Soil is a unique environment in which the microbiota is frequently subjected to community coalescence. Additions of organic fertilizer and precipitation of dust induce coalescent events in soil. However, the fates of these communities after coalescence remain uncharted. Thus, to explore the effects of microbiota coalescence, we performed reciprocal inoculation and incubation experiments in microcosms using two distinct soils. The soils were, respectively, collected from a cropland and an industrial site, and the reciprocal inoculation was performed as models for the incursion of highly exotic microbiota into the soil. After incubation under either aerobic or anaerobic conditions for two months, the soils were assayed for their bacterial community structure and denitrification function.

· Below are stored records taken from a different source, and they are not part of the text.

/-- Settles O10: the two ends that report an error are what it states. -/
theorem failedCommandWritesOnlyStatus : Obligations.FailedCommandWritesOnlyStatus := by
  intro s h
  obtain ⟨t, hstep, hend⟩ := step_endsIn h
  cases hend with
  | ok t n _ => exact ⟨_, n, hstep, fun h0 => absurd rfl h0, nofun⟩
  | failed c n _ notHeader =>
    exact ⟨_, n, hstep, fun _ _ => rfl, fun h6 => absurd (c.bits_inj .headerError h6) notHeader⟩
  | headerError e n _ => exact ⟨_, n, hstep, fun _ h6 => absurd rfl h6, fun _ => rfl⟩

/-- HDR_ERR holds the Header Codec's error whole (R6, R40). -/
theorem hdrErr_toNat {P : Params} (e : BitVec P.hdrErrW) : (e.setWidth 32).toNat = e.toNat := by
  obtain ⟨_, hw⟩ := P.hdrErrW_range
  exact BitVec.toNat_setWidth_of_le hw

/-- Settles O11: only the end with HEADER_ERROR writes HDR_ERR, with the error it names. -/
theorem hdrErrHoldsTheCodecError : Obligations.HdrErrHoldsTheCodecError := by
  intro s h
  obtain ⟨t, hstep, hend⟩ := step_endsIn h
  cases hend with
  | ok t n same => exact ⟨_, hstep, fun _ => same.hdrErr, nofun⟩
  | failed c n _ notHeader =>
    exact ⟨_, hstep, fun _ => rfl, fun h6 => absurd (c.bits_inj .headerError h6) notHeader⟩
  | headerError e n refused =>
    exact ⟨_, hstep, fun h6 => absurd rfl h6, fun _ => ⟨e, hdrErr_toNat e, refused⟩⟩

/-! ## Which code is reported -/

theorem code_of_exec {i : Instr} {s t u : State} {c : BitVec 4} {n : Nat}
    (ht : exec i s = .next t) (h : exec i s = .next (u.reported c n)) : t.code = c := by
  rw [ht] at h
  cases h
  rfl

/-- The bounds of both regions as R58 writes them; the wire region is never empty. -/
theorem State.serBounded_iff (s : State) : s.serBounded ↔
    (s.dataLen.toNat = 0 ∨ s.dataPtr.toNat + s.dataLen.toNat ≤ s.params.bufSize) ∧
      s.wirePtr.toNat + wireSize s.dataLen.toNat ≤ s.params.bufSize := by
  have hwire : wireSize s.dataLen.toNat ≠ 0 := by
    rw [wireSize_eq_words]
    omega
  simp [State.serBounded, inBounds, hwire]

/-- Settles O21: each branch of the order is one outcome of SER. -/
theorem serErrorPriority : Obligations.SerErrorPriority := by
  intro s
  obtain ⟨t, ht, _⟩ := exec_ser_endsIn s
  refine ⟨t, ht, ?_⟩
  split
  next hcap => exact code_of_exec ht (exec_ser_dataTooLarge hcap)
  next hcap =>
    have hcap := Nat.not_lt.1 hcap
    split
    next hname => exact code_of_exec ht (exec_ser_invalidName hcap hname)
    next hname =>
      have hname := not_not.1 hname
      split
      next e hhead => exact code_of_exec ht (exec_ser_headerError hcap hname hhead)
      next hb hhead =>
        split
        next hbound =>
          obtain ⟨hdata, hwire⟩ := s.serBounded_iff.2 hbound
          exact code_of_exec ht (exec_ser_written ⟨hcap, hname, hhead, hdata, hwire⟩)
        next hbound =>
          exact code_of_exec ht
            (exec_ser_bufferFault hcap hname hhead (mt s.serBounded_iff.1 hbound))

/-- Settles O34: each clause is one outcome of DES. -/
theorem desErrorPriority : Obligations.DesErrorPriority := by
  intro a st s
  obtain ⟨t, ht, _⟩ := exec_desForm_endsIn a st s
  refine ⟨t, ht, fun hout => code_of_exec ht (exec_desForm_inputFault hout), fun hin => ?_⟩
  cases hparse : s.params.hc.parse s.wireBytes with
  | error e => exact code_of_exec ht (exec_desForm_headerError hin hparse)
  | ok h =>
    refine ⟨fun hshort => code_of_exec ht (exec_desForm_packetTooShort hin hparse hshort),
      fun hlong hne => code_of_exec ht (exec_desForm_invalidLength hin hparse hlong hne),
      fun hlong hmatch hpad =>
        code_of_exec ht (exec_desForm_wrongPadding hin hparse hlong hmatch hpad),
      fun p hlong hmatch hp => ?_⟩
    have hi : s.DesInput st h p := ⟨hin, hparse, hlong, hmatch, hp⟩
    split_ifs with hfault
    · obtain ⟨rfl, hout⟩ := hfault
      exact code_of_exec ht (exec_desForm_destinationFault hi hout)
    · exact code_of_exec ht (exec_desForm_delivered hi fun ha =>
        not_not.1 fun hout => hfault ⟨ha, hout⟩)

end Sys2Proof.Machine

/-! # Reset and hazards (spec/70_reset_and_hazards.md)

What a reset leaves, of which the power-on state is a case; what an access to an input or a result
of the command in flight does; and the steps of a command in flight up to its completion. -/

namespace Sys2Proof.Machine

/-! ## Reset -/

/-- Every register reads 0 after a reset (R153). -/
@[simp] theorem State.resetBlock_regValue (s : State) (r : Reg) :
    s.resetBlock.regValue r = 0#32 := by
  cases r
  case status => simp [State.regValue, State.statusWord]
  all_goals rfl

/-- Power-on leaves what a reset with an empty fault record leaves (R152, R153). -/
theorem State.reset_resetBlock : State.reset.resetBlock = State.reset := rfl

/-- Settles O53: the step is `resetBlock`, which clears everything but the model's own fields and
the fault record. -/
theorem resetTurnClearsTheBlock : Obligations.ResetTurnClearsTheBlock := fun s hr =>
  ⟨_, step_of_reset s hr, State.resetBlock_regValue _, rfl, rfl, irq_of_not_done rfl,
    Memory.cell_nil, rfl, Nat.le_refl s.draws⟩

/-- Settles O51: the power-on state is one that a reset leaves. -/
theorem resetState : Obligations.ResetState :=
  ⟨State.resetBlock_regValue State.reset, rfl, irq_of_not_done rfl, Memory.cell_nil, rfl⟩

/-- Settles O58: `State.resetBlock_inv`, and the power-on state is one that a reset leaves. -/
theorem resetHasTheInvariant : Obligations.ResetHasTheInvariant :=
  ⟨State.reset_resetBlock ▸ State.resetBlock_inv State.reset, State.resetBlock_inv⟩

/-- With WIRE_LEN = 0 the input of DES is empty. -/
theorem State.wireBytes_eq_nil {s : State} (h : s.wireLen = 0#32) : s.wireBytes = [] :=
  List.length_eq_zero_iff.1 (by rw [State.wireBytes_length, h]; rfl)

/-- Every form of DES on the empty input: HEADER_ERROR with the Header Codec's error when HC.parse
refuses it, and PACKET_TOO_SHORT when it accepts it (R113 to R115, R128). -/
theorem exec_desForm_emptyInput (a st : Bool) {s : State} (h : s.wireLen = 0#32) :
    ∃ t, exec (desForm a st) s = .next t ∧
      (∀ e, s.params.hc.parse [] = .error e → t.code = 6#4 ∧ t.hdrErr = e.setWidth 32) ∧
      ∀ hdr, s.params.hc.parse [] = .ok hdr → t.code = 3#4 := by
  have hlen : s.wireLen.toNat = 0 := by rw [h]; rfl
  rw [← State.wireBytes_eq_nil h]
  cases hparse : s.params.hc.parse s.wireBytes with
  | error e =>
    refine ⟨_, exec_desForm_headerError (.inl hlen) hparse, fun e' he => ?_, nofun⟩
    cases he
    exact ⟨rfl, rfl⟩
  | ok hdr =>
    exact ⟨_, exec_desForm_packetTooShort (.inl hlen) hparse (by omega), nofun, fun _ _ => rfl⟩

/-- Settles O52: SIZE by its equation, SER by NAME_LEN = 0, DES by its empty input, which HC_REF
refuses with error 1 (R91). -/
theorem commandsFromResetValues : Obligations.CommandsFromResetValues := by
  refine ⟨⟨_, exec_size_eq State.reset, rfl, rfl⟩,
    ⟨_, exec_ser_invalidName (s := State.reset) (by decide) (by decide), rfl⟩,
    fun a st => ?_, fun a st => ?_⟩
  · obtain ⟨t, hexec, herr, hok⟩ := exec_desForm_emptyInput a st (s := State.reset) rfl
    refine ⟨t, hexec, ?_⟩
    cases hparse : Config.chip.hc.parse [] with
    | error e => exact herr e hparse
    | ok hdr => exact hok hdr hparse
  · obtain ⟨t, hexec, herr, _⟩ :=
      exec_desForm_emptyInput a st (s := { State.reset with setting := .reference }) rfl
    exact ⟨t, hexec, herr 0x01#8 rfl⟩

/-! ## What an access to the command in flight reaches -/

/-- There is a register at every word from 0x000 to 0x030 (R21). -/
theorem Reg.exists_offset_eq {o : Nat} (h4 : o % 4 = 0) (hmax : o ≤ 0x030) :
    ∃ r : Reg, r.offset = o := by
  have hall : ∀ k < 13, ∃ r ∈ Reg.all, r.offset = 4 * k := by decide
  obtain ⟨r, _, hr⟩ := hall (o / 4) (by omega)
  exact ⟨r, by omega⟩

/-- The field registers are those from 0x010 on (R21, R22). -/
theorem Reg.isField_iff (r : Reg) : r.isField = true ↔ 0x010 ≤ r.offset := by
  cases r <;> decide

/-- The registers that the command in flight holds are those from HDR_ERR on (R159). -/
theorem Reg.heldWhileBusy_iff (r : Reg) : r.heldWhileBusy = true ↔ 0x00C ≤ r.offset := by
  cases r <;> decide

/-- An aligned 32-bit access up to 0x030 reaches the register at its offset (R49). -/
theorem target_reg_of_offset (P : Params) {o : Nat} (h4 : o % 4 = 0) (hmax : o ≤ 0x030) :
    ∃ r : Reg, r.offset = o ∧ target P 32 o = .reg r := by
  obtain ⟨r, rfl⟩ := Reg.exists_offset_eq h4 hmax
  exact ⟨r, rfl, target_reg P r⟩

/-- A byte or an aligned word of the BUF window (R50, R51). -/
theorem target_buf_of_window (P : Params) {w o : Nat} (hw : w = 8 ∨ (w = 32 ∧ o % 4 = 0))
    (hmin : bufBase ≤ o) (hmax : o < bufBase + P.bufSize) : ∃ a, target P w o = .buf a := by
  obtain ⟨a, rfl⟩ := Nat.exists_eq_add_of_le hmin
  refine ⟨a, ?_⟩
  rcases hw with rfl | ⟨rfl, h4⟩
  · exact target_buf_byte P a (by omega)
  · exact target_buf_word P a (by omega) (by unfold bufBase at h4; omega)

section
variable {s : State} {w : Nat} {o : Offset}

/-- A step with a write to an input of the command in flight (R158). -/
theorem step_of_hazardWrite {v : Word} (h : s.hostNext (.write w o v)) (hb : s.busy = true)
    (ht : (∃ r, target s.params w o.toNat = .reg r ∧ r.isField = true) ∨
      ∃ a, target s.params w o.toNat = .buf a) : step s = .next s.popTurn.hazard := by
  rw [step_of_host s _ h, State.hostAccess, State.hostWrite, State.popTurn_params]
  rcases ht with ⟨r, ht, hr⟩ | ⟨a, ht⟩
  · simp [ht, hb, hr]
  · simp [ht, hb]

/-- A step with a read of what the command in flight holds (R159). -/
theorem step_of_heldRead (h : s.hostNext (.read w o)) (hb : s.busy = true)
    (ht : (∃ r, target s.params w o.toNat = .reg r ∧ r.heldWhileBusy = true) ∨
      ∃ a, target s.params w o.toNat = .buf a) : step s = .next (s.popTurn.respondDraw w) := by
  rw [step_of_host s _ h, State.hostAccess, State.hostRead, State.popTurn_params]
  rcases ht with ⟨r, ht, hr⟩ | ⟨a, ht⟩
  · simp [ht, hb, hr]
  · simp [ht, hb]

end

/-! ## Draws and hazards -/

/-- Settles O44: the byte read is `Memory.read` of a cell that nothing has written, and a read
writes no cell. -/
theorem unwrittenByteReadsAsFreshDraw : Obligations.UnwrittenByteReadsAsFreshDraw := by
  intro s o a hb ha ho hcell h
  have ht : target s.params 8 o.toNat = .buf a := ho ▸ target_buf_byte s.params a ha
  have hdraw : s.buf.read s.draws a = Config.freeByte s.draws := by
    rw [Memory.read, hcell, Option.getD_none]
  exact ⟨_, step_of_bufRead h hb ht, congrArg (fun b => some (Response.byte b)) hdraw, hcell,
    Nat.lt_succ_self s.draws⟩

/-- Settles O48: the write reaches a field register or BUF, and is a hazard. -/
theorem busyInputWriteIsHazard : Obligations.BusyInputWriteIsHazard := by
  intro s w o v hb hinput h
  refine step_of_hazardWrite h hb ?_
  rcases hinput with ⟨rfl, h4, hmin, hmax⟩ | ⟨hw, hmin, hmax⟩
  · obtain ⟨r, hr, ht⟩ := target_reg_of_offset s.params h4 hmax
    exact .inl ⟨r, ht, r.isField_iff.2 (hr ▸ hmin)⟩
  · exact .inr (target_buf_of_window s.params hw hmin hmax)

/-- Settles O49: the read reaches HDR_ERR, a field register or BUF, and is a draw; an 8-bit one that
is legal reaches BUF. -/
theorem busyResultReadIsDraw : Obligations.BusyResultReadIsDraw := by
  refine fun s o hb hresult => ⟨fun h4 h => step_of_heldRead h hb ?_,
    fun hmem h => step_of_heldRead h hb (.inr ?_)⟩
  · rcases hresult with ⟨_, hmin, hmax⟩ | ⟨hmin, hmax⟩
    · obtain ⟨r, hr, ht⟩ := target_reg_of_offset s.params h4 hmax
      exact .inl ⟨r, ht, r.heldWhileBusy_iff.2 (hr ▸ hmin)⟩
    · exact .inr (target_buf_of_window s.params (.inr ⟨rfl, h4⟩) hmin hmax)
  · rcases hresult with ⟨_, _, hmax⟩ | ⟨hmin, hmax⟩
    · omega
    · exact target_buf_of_window s.params (.inl rfl) hmin hmax

/-! ## The command in flight -/

/-- A host access takes no turn but its own (R62, log entry 3). -/
theorem hostAccess_schedule (s : State) (a : Access) : (s.hostAccess a).schedule = s.schedule := by
  cases a with
  | read w o =>
    rcases hostRead_frame s w o with ⟨r, n, h⟩ | ⟨_, h⟩ <;> simp [State.hostAccess, h]
  | write w o v =>
    rcases hostWrite_cases s w o v with ⟨_, h⟩ | ⟨_, h⟩ | ⟨r, _, _, _, h⟩ | ⟨r, _, _, h⟩ |
      ⟨b, _, _, h⟩ | ⟨b, _, _, h⟩ <;> simp [State.hostAccess, h, setReg_frame]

According to the 16S rRNA gene sequencing results, the inoculated soil showed a significant shift in bacterial community structure after incubation-particularly in the industrial soil. The structures of the bacterial communities changed following the coalescence but were predicted to have the same functional potential, e.g., nitrogen metabolism, as determined by the quantification of denitrifying genes and nitrogen gas production in the inoculated soil samples, which showed values equivalent those in the original recipient soil samples regardless of inoculum used. The functional prediction based on the known genomes of the taxa that shifted in the incubated sample communities indicates that the high functional overlap and redundancy across bacteria acted as a mechanism that preserved all the metabolic functions in the soil. These findings hint at the mechanisms underlying soil biodiversity maintenance and ecosystem function.